● Exercise aim
The result should be the line with "simpa [hr] using h" followed by every remaining line of the entries, each reproduced exactly, with nothing else.

Dataset entries:
○ ○ ○ ○

theorem endReprint_setLink (o : ChannelOutcome) (l : Link) (s : State) :
    endReprint o (s.setLink l) = (endReprint o s).setLink l := by
  have outside := outside_setLink l
  unfold endReprint
  rw [State.setLink_reprint]
  split
  · rfl
  next k _ =>
    have closes (x : State) : recordDone .reprint o [k] (closeDoc k id (x.setLink l)) =
        (recordDone .reprint o [k] (closeDoc k id x)).setLink l := by rw [outside.closeDoc, outside.recordDone]
    have ends : recordDone .reprint o [k] (closeDoc k id ((discardRead .reprint (s.setLink l)).setReprint {})) =
        (recordDone .reprint o [k] (closeDoc k id ((discardRead .reprint s).setReprint {}))).setLink l := by
      rw [← closes, outside.discardRead]
      rfl
    dsimp only
    rw [ends, setLink_ite]
    rfl

/-- Settles O45: the end of SEND, then each request by the store, its values, the line, the channel and the document. -/
theorem sendAndReprintRequests : Obligations.SendAndReprintRequests := by
  unfold Obligations.SendAndReprintRequests
  refine ⟨fun o k s h => endSend_leaves o h, fun d m s => ?_⟩
  intro n held
  have linked (st : DocState) : (held st).link = s.link := by simp [held]
  have runs (st : DocState) (hh : s.held = none) : (held st).held = none := by simpa [held] using hh
  have document (h1 : 1 ≤ n) (h31 : n ≤ 31) : isDocument n = true := isDocument_iff.mpr ⟨h1, h31⟩
  refine ⟨fun ht => ⟨fun h => ?_, fun hr => ⟨fun hn => ?_, fun h1 h31 hc => ?_, fun h1 h31 hc => ⟨fun hcur hst => ?_,
      fun hroom hs => ?_, fun hcur hs => ?_, fun hcur hst hs => ?_⟩⟩⟩,
    fun ht => ⟨fun h => ?_, fun _ => ?_⟩,
    fun ht => ⟨fun h => ?_, fun hr => ⟨fun hn => ?_, fun h1 h31 hm => ⟨fun hb => ?_, fun hf hs => ?_, fun hf hs => ?_⟩⟩⟩,
    fun ht => ⟨fun h => ?_, fun _ => ?_⟩⟩
  -- Send
  · exact .of_eq (exec_inquiry_of ht rfl rfl fun _ => sendEffect_notReady h)
  · exact .of_eq (exec_inquiry_of ht rfl rfl fun _ => sendEffect_badValue hr (isDocument_false_iff.mpr hn))
  · exact .of_eq (exec_inquiry_of ht rfl rfl fun _ => sendEffect_unconnected hr (document h1 h31) hc)
  · exact .of_eq (exec_inquiry_of ht rfl rfl fun _ => sendEffect_busy hr (document h1 h31) hc hcur hst)
  · exact .of_eq (exec_inquiry_of ht rfl rfl fun _ => sendEffect_conflict hr (document h1 h31) hc hroom hs)
  · refine exec_request_answered ht rfl rfl (fun l => ?_) (linked _) (runs _ ht.runs)
    refine (sendEffect_current (s := s.setLink l) hr (document h1 h31) hc hs hcur).trans ?_
    rw [holdDoc_setLink]
    rfl
  · refine exec_request_answered ht rfl rfl (fun l => ?_) (linked _) (runs _ ht.runs)
    refine (sendEffect_staged (s := s.setLink l) hr (document h1 h31) hc hs hcur hst).trans ?_
    rw [holdDoc_setLink]
    rfl
  -- StopSend
  · exact .of_eq (exec_inquiry_of ht rfl rfl fun l => by rw [stopSendEffect, endSend_idle (s := s.setLink l) h])
  · exact exec_request_answered ht rfl rfl (fun l => by rw [stopSendEffect, endSend_setLink]) (by simp)
      (by simpa using ht.runs)
  -- Reprint
  · exact .of_eq (exec_inquiry_of ht rfl rfl fun _ => reprintEffect_notReady h)
  · exact .of_eq (exec_inquiry_of ht rfl rfl fun _ =>
      reprintEffect_badValue hr (by rwa [isDocument_false_iff, or_assoc]))
  · exact .of_eq (exec_inquiry_of ht rfl rfl fun _ => reprintEffect_busy hr (document h1 h31) hm hb)
  · exact .of_eq (exec_inquiry_of ht rfl rfl fun _ => reprintEffect_conflict hr (document h1 h31) hm hf hs)
  · refine exec_request_answered ht rfl rfl (fun l => ?_) (linked _) (runs _ ht.runs)
    refine (reprintEffect_done (s := s.setLink l) hr (document h1 h31) hm hf hs).trans ?_
    rw [holdDoc_setLink]
    rfl
  -- StopReprint
  · exact .of_eq (exec_inquiry_of ht rfl rfl fun l => by rw [stopReprintEffect, endReprint_idle (s := s.setLink l) h])
  · exact exec_request_answered ht rfl rfl (fun l => by rw [stopReprintEffect, endReprint_setLink]) (by simp)
      (by simpa using ht.runs)

end Sys2Proof.Machine
end

section
/-! PROOF. The reads of the store port (R134, R136 to R138, R141, R143, R146, R147, R151, R155, R164): status reads, what each
claimant makes of a block that was read, how the mount goes on and settles a document, and the patrol's next read. -/

namespace Sys2Proof.Machine

variable {s x : State} {d : ReadData} {f : InFlight} {bytes : List Byte} {r : ReadResult} {b k n seq : Nat}

/-! ### The operation in flight -/

/-- R142: the operation in flight has ended, and the port is free. -/
def portFreed (s : State) : State := s.setStore { s.store with inFlight := none }

/-- R143, R144: the operation in flight has come to its second read or comparison. -/
def lookingAgain (f : InFlight) (s : State) : State := s.setStore { s.store with inFlight := some { f with again := true } }

theorem lookAgain_eq (hf : s.store.inFlight = some f) : lookAgain s = lookingAgain f s := by
  simp [lookAgain, lookingAgain, hf]

theorem exec_statusReadComplete (answered : Bool) (hh : s.held = none) (hf : s.store.inFlight = some f)
    (hop : f.op = .statusRead) :
    exec (.statusReadComplete answered) s = .next (settle s none (statusRead answered s)) :=
  performWhen_runs _ _ (by simp [statusInFlight, hf, hop]) hh

theorem exec_blockReadRetry (hh : s.held = none) (hf : s.store.inFlight = some f) (hop : f.op = .read)
    (ha : f.again = false) : exec .blockReadRetry s = .next (settle s none (lookingAgain f s)) := by
  rw [← lookAgain_eq hf]
  exact performWhen_runs _ _ (by simp [readInFlight, secondLook, hf, hop, ha]) hh

theorem exec_blockReadComplete (d : ReadData) (hh : s.held = none) (hf : s.store.inFlight = some f) (hop : f.op = .read) :
    exec (.blockReadComplete d) s = .next (settle s none (readOutcome d s)) :=
  performWhen_runs _ _ (by simp [readInFlight, hf, hop]) hh

/-- R143: a block that passes its check, at whichever read. -/
theorem readOutcome_passes (hf : s.store.inFlight = some f) (hp : passesCheck (readBytes d f.block s) = true) :
    readOutcome d s = readDone f (if f.again then .passReread else .pass) (readBytes d f.block s) s := by
  simp only [readOutcome, hf, hp, if_true]

theorem readOutcome_retries (hf : s.store.inFlight = some f) (hp : passesCheck (readBytes d f.block s) = false)
    (ha : f.again = false) : readOutcome d s = lookingAgain f s := by
  rw [← lookAgain_eq hf]
  simp [readOutcome, hf, hp, ha]

theorem readOutcome_fails (hf : s.store.inFlight = some f) (hp : passesCheck (readBytes d f.block s) = false)
    (ha : f.again = true) : readOutcome d s = readDone f .fail (readBytes d f.block s) s := by
  simp [readOutcome, hf, hp, ha]

/-- R143: a first read that passes goes to its claimant. -/
theorem readDone_pass (hd : f.discarded = false) (bytes : List Byte) (s : State) :
    readDone f .pass bytes s = handRead f.claimant .pass bytes f.block (portFreed s) := by
  simp [readDone, hd, portFreed]

/-- R141, R143: any other result counts the sector first. -/
theorem readDone_counts (hr : r ≠ .pass) (hd : f.discarded = false) (bytes : List Byte) (s : State) :
    readDone f r bytes s = handRead f.claimant r bytes f.block (countSector f.block (portFreed s)) := by
  simp [readDone, hr, hd, portFreed]

/-! ### The mount -/

theorem mountEnds_keeps (st : StoreState) (o : StoreOutcome) (s : State) :
    Keeps (s.setStore { s.store with state := st }) (mountEnds st o (portFreed s)) := by
  constructor <;> simp [mountEnds, portFreed]

theorem statusRead_true_keeps (s : State) :
    Keeps (s.setStore { s.store with mountNext := some 0 }) (statusRead true s) := by
  constructor <;> simp [statusRead]

/-- R136: a memory that does not answer is ABSENT, which is a fault. -/
theorem statusRead_false_keeps (s : State) :
    Keeps (s.setStore { s.store with state := .absent }) (statusRead false s) :=
  (mountEnds_keeps .absent .absent s).trans (recordFault_keeps _ _ _)

theorem mountRead_block (hb : b ≠ 0) (r : ReadResult) (bytes : List Byte) (s : State) :
    mountRead r bytes b s = mountOn b (mountBlock r bytes b s) := if_neg hb

section MountBlock

variable (hr : r.passed = true)
include hr

/-- R137: a block that names no document belongs to none. -/
theorem mountBlock_none (h : (bytes.getD 0 0).toNat = 0 ∨ 31 < (bytes.getD 0 0).toNat) :
    mountBlock r bytes b s = s := by
  have skipped : (!r.passed || decide ((bytes.getD 0 0).toNat = 0) || decide (31 < (bytes.getD 0 0).toNat)) = true := by
    simpa [hr] using h
  exact if_pos skipped

variable (h1 : 1 ≤ (bytes.getD 0 0).toNat) (h31 : (bytes.getD 0 0).toNat ≤ 31)
include h1 h31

○ ○ ○ ○

● Result below
    simpa [hr] using h
  exact if_pos skipped

variable (h1 : 1 ≤ (bytes.getD 0 0).toNat) (h31 : (bytes.getD 0 0).toNat ≤ 31)
include h1 h31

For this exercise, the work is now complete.